▶ What the task requires:
Every line in the data below from the one containing "[some 0x0, some" down to the one containing "a → n ≤ 255 →", both included, must be retyped exactly; no other line is to appear.

(Recorded data)
⟨

/-- How a run reaches exec (log 1). -/
def Obligations.StepRunsTheIssuedInstruction : Prop :=
  (∀ (s : State) (e : Encoded) (i : Instr) (rest : List HostEvent),
      s.pending = .issue e :: rest → s.resetPin = false → decode e = .ok i → i.wf = true →
      step s = exec i { s with pending := rest })
    ∧ ∀ s : State, s.pending = [] → step s = .next s

/-- R73 (total, a byte for a read, none for a write), R216 and 93 I24, over the steps of log 1. -/
def Obligations.EveryTransactionCompletesInOneStep : Prop :=
  ∀ (s : State) (w : BusWord) (rest : List HostEvent), s.pending = .issue (.bus w) :: rest → s.resetPin = false →
    ∃ t, step s = .next t ∧ t.pending = rest ∧ t.cfg = s.cfg ∧ t.resetPin = false
      ∧ (t.rdata.isSome = true ↔ w.getLsbD 12 = false)

/-- R47 as an inductive invariant over every event. -/
def Obligations.EveryStepKeepsTheStateInvariants : Prop :=
  ∀ s t : State, s.Inv → step s = .next t → t.Inv

/-- R46 and R47 at reset. -/
def Obligations.ResetMeetsTheStateInvariants : Prop :=
  ∀ c : Config, c.wf → ({ State.reset with cfg := c }).Inv ∧ ({ State.reset with cfg := c }).PayloadInv

/-- The first corner case of R166, as an inductive invariant. -/
def Obligations.EveryStepKeepsThePayloadInRange : Prop :=
  ∀ s t : State, s.PayloadInv → step s = .next t → t.PayloadInv

/-- R22-R25 over all 8192 words. -/
def Obligations.OperandAndIndexRegistersHaveTheirOwnWriters : Prop :=
  ∀ (s t : State) (w : BusWord), exec (decodeBus w) s = .next t →
    (t.addrHi ≠ s.addrHi → w = 0x1009 ∨ ∃ d, w = wordOf 0x1500 d)
    ∧ (t.addrLo ≠ s.addrLo → w = 0x1009 ∨ ∃ d, w = wordOf 0x1600 d)
    ∧ (t.param ≠ s.param → w = 0x1009 ∨ ∃ d, w = wordOf 0x1700 d)
    ∧ (t.pidx ≠ s.pidx → w = 0x1009 ∨ w = 0x1005 ∨ w = 0x1006 ∨ w = 0x1007
        ∨ (∃ d, w = wordOf 0x1900 d) ∨ ∃ d, w = wordOf 0x0C00 d)

/-- The table of R45, R217 (which operations clear the error state), and R41 for the latches dec_kind and dec_n. -/
def Obligations.StatusFlagsHaveTheirOwnWriters : Prop :=
  ∀ (s t : State) (w : BusWord), exec (decodeBus w) s = .next t →
    (t.result ≠ s.result ∨ t.ackOk ≠ s.ackOk ∨ t.crcOk ≠ s.crcOk ∨ t.lenOk ≠ s.lenOk →
        w = 0x1005 ∨ w = 0x1006 ∨ w = 0x1007 ∨ w = 0x1009 ∨ ∃ d, w = wordOf 0x1800 d)
    ∧ (s.rxOvf = false → t.rxOvf = true → s.cfg.rxCap ≤ s.rx.length ∧ ∃ d, w = wordOf 0x1800 d)
    ∧ (s.rxOvf = true → t.rxOvf = false → w = 0x1005 ∨ w = 0x1009)
    ∧ (s.cmdErr = false → t.cmdErr = true → ∃ d : Byte, 0x0A ≤ d.toNat ∧ w = wordOf 0x1000 d)
    ∧ (s.cmdErr = true → t.cmdErr = false → w = 0x1008 ∨ w = 0x1009)
    ∧ (t.decKind ≠ s.decKind ∨ t.decN ≠ s.decN → w = 0x1005 ∨ w = 0x1006 ∨ w = 0x1007 ∨ w = 0x1009)

/-- R37 and R39 over all 8192 words. -/
def Obligations.FrameBuffersHaveTheirOwnWriters : Prop :=
  ∀ (s t : State) (w : BusWord), exec (decodeBus w) s = .next t →
    (t.tx ≠ s.tx ∨ t.txLen ≠ s.txLen → w = 0x1002 ∨ w = 0x1003 ∨ w = 0x1009)
    ∧ (t.txIdx ≠ s.txIdx →
        w = 0x1002 ∨ w = 0x1003 ∨ w = 0x1004 ∨ w = 0x1009 ∨ ∃ d, w = wordOf 0x0A00 d)
    ∧ (t.rx ≠ s.rx → w = 0x1005 ∨ w = 0x1009 ∨ ∃ d, w = wordOf 0x1800 d ∧ t.rx = s.rx ++ [d])

/-- R76, the don't-care d of a read, over the steps of log 1. -/
def Obligations.ReadDataFieldIsIgnored : Prop :=
  ∀ (s : State) (a : RegAddr) (d : Byte) (rest : List HostEvent),
    step { s with pending := .issue (.bus (wordOf (a.setWidth 13 <<< 8) d)) :: rest }
      = step { s with pending := .issue (.bus (a.setWidth 13 <<< 8)) :: rest }

/-- R57. -/
def Obligations.OnlyTwoReadsHaveSideEffects : Prop :=
  (∀ (s : State) (a : RegAddr) (d : Byte), a ≠ 0xA → a ≠ 0xC →
      ∃ b : Byte, exec (decodeBus (wordOf (a.setWidth 13 <<< 8) d)) s = .next { s with rdata := some b })
    ∧ ∀ (s : State) (a : RegAddr) (d : Byte), s.resetPin = false → a = 0x5 ∨ a = 0x6 ∨ a = 0x7 ∨ a = 0x9 →
        runWords [wordOf (0x1000 ||| (a.setWidth 13 <<< 8)) d, wordOf (0x1000 ||| (a.setWidth 13 <<< 8)) d] s
          = runWords [wordOf (0x1000 ||| (a.setWidth 13 <<< 8)) d] s

/-- R240 and 93 I22: refuse, no move in a model. -/
def Obligations.TransactionDuringResetHasNoMove : Prop :=
  ∀ (s : State) (e : Encoded) (rest : List HostEvent), s.pending = .issue e :: rest → s.resetPin = true →
    step s = .refused .transactionInReset

/-- The expansions of R79 (logs 5, 6). -/
def Obligations.WireFrameEffects : Prop :=
  ∀ s : State,
    (∀ (a : Half) (c : Byte), ∃ f : Vector Byte 9,
      Encoded.frame f.toList = encode (.cmdRead a c)
      ∧ exec (.cmdRead a c) s = .next { s with
          addrHi := hi a, addrLo := lo a, param := c, tx := f, txLen := 9, txIdx := 0, rdata := none })
    ∧ (∀ (a : Half) (v : Byte), ∃ f : Vector Byte 9,
      Encoded.frame f.toList = encode (.cmdWrite a v)
      ∧ exec (.cmdWrite a v) s = .next { s with
          addrHi := hi a, addrLo := lo a, param := v, tx := f, txLen := 9, txIdx := 0, rdata := none })
    ∧ ∀ tail : List Byte, s.rx.length ≤ s.cfg.rxCap →
      exec (.respAck tail) s = .next { s with
        rx := (s.rx ++ 0x02 :: tail).take s.cfg.rxCap
        rxOvf := s.rxOvf || decide (s.cfg.rxCap < s.rx.length + 1 + tail.length)
        result := .none, ackOk := false, crcOk := false, lenOk := false, rdata := none }

/-- The exact expansions of R79 (logs 5, 6). -/
def Obligations.WireFramesAreTheirExpansions : Prop :=
  ∀ s : State, s.resetPin = false →
    (∀ (a : Half) (c : Byte), exec (.cmdRead a c) s
      = runWords [wordOf 0x1500 (hi a), wordOf 0x1600 (lo a), wordOf 0x1700 c, 0x1002] s)
    ∧ (∀ (a : Half) (v : Byte), exec (.cmdWrite a v) s
      = runWords [wordOf 0x1500 (hi a), wordOf 0x1600 (lo a), wordOf 0x1700 v, 0x1003] s)
    ∧ ∀ tail : List Byte, exec (.respAck tail) s = runWords ((0x02 :: tail).map (wordOf 0x1800)) s

/-- R78 and R79, with the register map of R55 and the codes of R74. Of the rejections, only that of an imm8 outside 0-255
is R78's: that of rN above 15 and that of an A of seta, enc.read or enc.write above 0xFFFF are the model's choice, and so
are that lines are terms and that crc.bytes and rx.bytes of no byte are no transaction (log 11). -/
def Obligations.AssemblyLinesAreTheirWords : Prop :=
  [AsmReg.cmd, .status, .crcHi, .crcLo, .crcDin, .addrHi, .addrLo, .param, .rxDin, .pidx, .txDout, .txLeft, .payload,
      .rxlenLo, .rxlenHi].map AsmReg.addr
      = [some 0x0, some 0x1, some 0x2, some 0x3, some 0x4, some 0x5, some 0x6, some 0x7, some 0x8, some 0x9, some 0xA,
          some 0xB, some 0xC, some 0xD, some 0xE]
    ∧ (∀ k : Nat, (k ≤ 15 → ∃ a : RegAddr, a.toNat = k ∧ (AsmReg.num k).addr = some a)
        ∧ (15 < k → (AsmReg.num k).addr = none))
    ∧ (∀ (r : AsmReg) (a : RegAddr) (n : Nat), r.addr = some a → n ≤ 255 →
      (AsmLine.wr r n).assemble = some [BitVec.ofNat 13 (0x1000 + a.toNat * 0x100 + n)])
    ∧ (∀ (r : AsmReg) (n : Nat), 255 < n → (AsmLine.wr r n).assemble = none)
    ∧ (∀ k n : Nat, 15 < k → (AsmLine.wr (.num k) n).assemble = none ∧ (AsmLine.rd (.num k)).assemble = none)
    ∧ (∀ (r : AsmReg) (a : RegAddr), r.addr = some a →
        (AsmLine.rd r).assemble = some [BitVec.ofNat 13 (a.toNat * 0x100)])
    ∧ [AsmCommand.nop, .crcInit, .encRead, .encWrite, .txRewind, .decStart, .decEndRead, .decEndWrite, .clrCmderr,
        .softReset].map (fun c => (AsmLine.cmd c).assemble)
      = [some [0x1000], some [0x1001], some [0x1002], some [0x1003], some [0x1004], some [0x1005], some [0x1006],
          some [0x1007], some [0x1008], some [0x1009]]
    ∧ (∀ c : AsmCommand, (AsmLine.wrCommand c).assemble = (AsmLine.cmd c).assemble
        ∧ (AsmLine.cmd c).assemble = (AsmLine.wr .cmd c.code.toNat).assemble)
    ∧ (∀ bytes : List Byte,
        (AsmLine.crcBytes (bytes.map BitVec.toNat)).assemble = some (bytes.map (wordOf 0x1400))
        ∧ (AsmLine.rxBytes (bytes.map BitVec.toNat)).assemble = some (bytes.map (wordOf 0x1800)))
    ∧ (∀ (ns : List Nat) (n : Nat), n ∈ ns → 255 < n →
        (AsmLine.crcBytes ns).assemble = none ∧ (AsmLine.rxBytes ns).assemble = none)
    ∧ (∀ a : Half, (AsmLine.seta a.toNat).assemble = some [wordOf 0x1500 (hi a), wordOf 0x1600 (lo a)])
    ∧ (∀ (a : Half) (c : Byte), (AsmLine.encRead a.toNat c.toNat).assemble
        = some [wordOf 0x1500 (hi a), wordOf 0x1600 (lo a), wordOf 0x1700 c, 0x1002])
    ∧ (∀ (a : Half) (v : Byte), (AsmLine.encWrite a.toNat v.toNat).assemble
        = some [wordOf 0x1500 (hi a), wordOf 0x1600 (lo a), wordOf 0x1700 v, 0x1003])
    ∧ ∀ n p : Nat, (0xFFFF < n → (AsmLine.seta n).assemble = none)
        ∧ (0xFFFF < n ∨ 0xFF < p →
            (AsmLine.encRead n p).assemble = none ∧ (AsmLine.encWrite n p).assemble = none)

/-- R224 up to the read of STATUS, R225, R154 and R160 (log 12); what follows it is ExchangeEndsAsItsStatusSays. -/
def Obligations.HostExchangeEndsInTheVerdictOnItsResponse : Prop :=
  ∀ (s : State) (x : Exchange), s.resetPin = false → x.response.length ≤ s.cfg.rxCap →
    ∃ t, runWords x.words s = .next t
      ∧ t.result = verdict s.cfg.errPriority x.kind (match x.kind with | .read => x.param | .write => 0x00) x.response false
      ∧ t.rx = x.response ∧ t.txIdx = 9 ∧ t.txLen = 9 ∧ t.cmdErr = s.cmdErr
      ∧ t.rdata = some (statusByte t)
      ∧ (x.first = [] → x.retry = [] → t.result = .noResponse)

⟩

▶ Task result:
      = [some 0x0, some 0x1, some 0x2, some 0x3, some 0x4, some 0x5, some 0x6, some 0x7, some 0x8, some 0x9, some 0xA,
          some 0xB, some 0xC, some 0xD, some 0xE]
    ∧ (∀ k : Nat, (k ≤ 15 → ∃ a : RegAddr, a.toNat = k ∧ (AsmReg.num k).addr = some a)
        ∧ (15 < k → (AsmReg.num k).addr = none))
    ∧ (∀ (r : AsmReg) (a : RegAddr) (n : Nat), r.addr = some a → n ≤ 255 →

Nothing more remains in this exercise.